Well, there's two sides to that coin.  If the GOP primary electorate were even slightly more rural this year, Santorum would have been the nominee.  The party is getting more rural with time.  Obama more than compensated with his margins in the suburbs, but one of the big stories of 2012 was the complete collapse of rural white Democrats outside of New England.  Just a few more rural voters in the GOP primary and the SoCons may have a stranglehold by 2016.

It's similar to the predicament of the early 20th century Democrats.  Their rural support was so strong that they would nominate candidates completely unacceptable to the cities and suburbs.  I don't expect the modern GOP to go that far off the cliff, but this is fundamentally the reason they can't break 48% right now.

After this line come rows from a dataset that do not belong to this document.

theorem State.record_modRecord (s : State) (t u : TileNum) (f : RecordCtl → RecordCtl) :
    (s.modRecord t f).record u = if t = u then f (s.record t) else s.record u := State.record_setRecord s t u _

@[simp] theorem State.record_modRecord_self (s : State) (t : TileNum) (f : RecordCtl → RecordCtl) :
    (s.modRecord t f).record t = f (s.record t) := State.record_setRecord_self s t _

theorem State.slot_setSlot (s : State) (i k : SlotNum) (v : Slot) :
    (s.setSlot i v).slot k = if i = k then v else s.slot k := by
  simp only [State.slot, State.setSlot, Fin.getElem_fin, Vector.getElem_set, Fin.val_inj]

@[simp] theorem State.slot_setSlot_self (s : State) (i : SlotNum) (v : Slot) : (s.setSlot i v).slot i = v := by
  rw [State.slot_setSlot, if_pos rfl]

theorem State.job_setSlot (s : State) (i k : SlotNum) (v : Slot) :
    (s.setSlot i v).job k = if i = k then v.job? else s.job k := by
  unfold State.job
  rw [State.slot_setSlot]
  split <;> rfl

theorem State.slot_modJob (s : State) (i k : SlotNum) (f : Job → Job) :
    (s.modJob i f).slot k = if i = k then (match s.slot i with | .job j => .job (f j) | v => v) else s.slot k := by
  unfold State.modJob State.job Slot.job?
  by_cases h : i = k
  · subst h
    cases hs : s.slot i <;> simp [hs]
  · cases hs : s.slot i <;> simp [h, State.slot_setSlot]

theorem State.job_modJob (s : State) (i k : SlotNum) (f : Job → Job) :
    (s.modJob i f).job k = if i = k then (s.job i).map f else s.job k := by
  unfold State.job
  rw [State.slot_modJob]
  by_cases h : i = k
  · subst h
    cases s.slot i <;> simp [Slot.job?]
  · simp [h]

end Sys2Proof.Machine
end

The best test of how bad it will get is the South.  If the South gets even more one-sided to the point where the less diverse states are consistently going 70% R, then it will take a long while to get out of the SoCon trap.  As I see it there are two ways back to the 50 state campaigns of the mid-20th century:

1. The rise of a religious left, which allows Democrats to seriously contest the Evangelical vote, forcing the GOP to expand its coalition and making the Deep South competitive again.  A Great Awakening style revival historically follows the kind of economic turmoil the country has recently faced, and the movement would probably have a progressive bent given today's youth.

2.  The parties make peace on environmental issues or new technologies solve pollution/climate change to the point where green issues fade from the political scene.  In this world, Republicans could contest the West Coast and Democrats could compete again in Appalachia.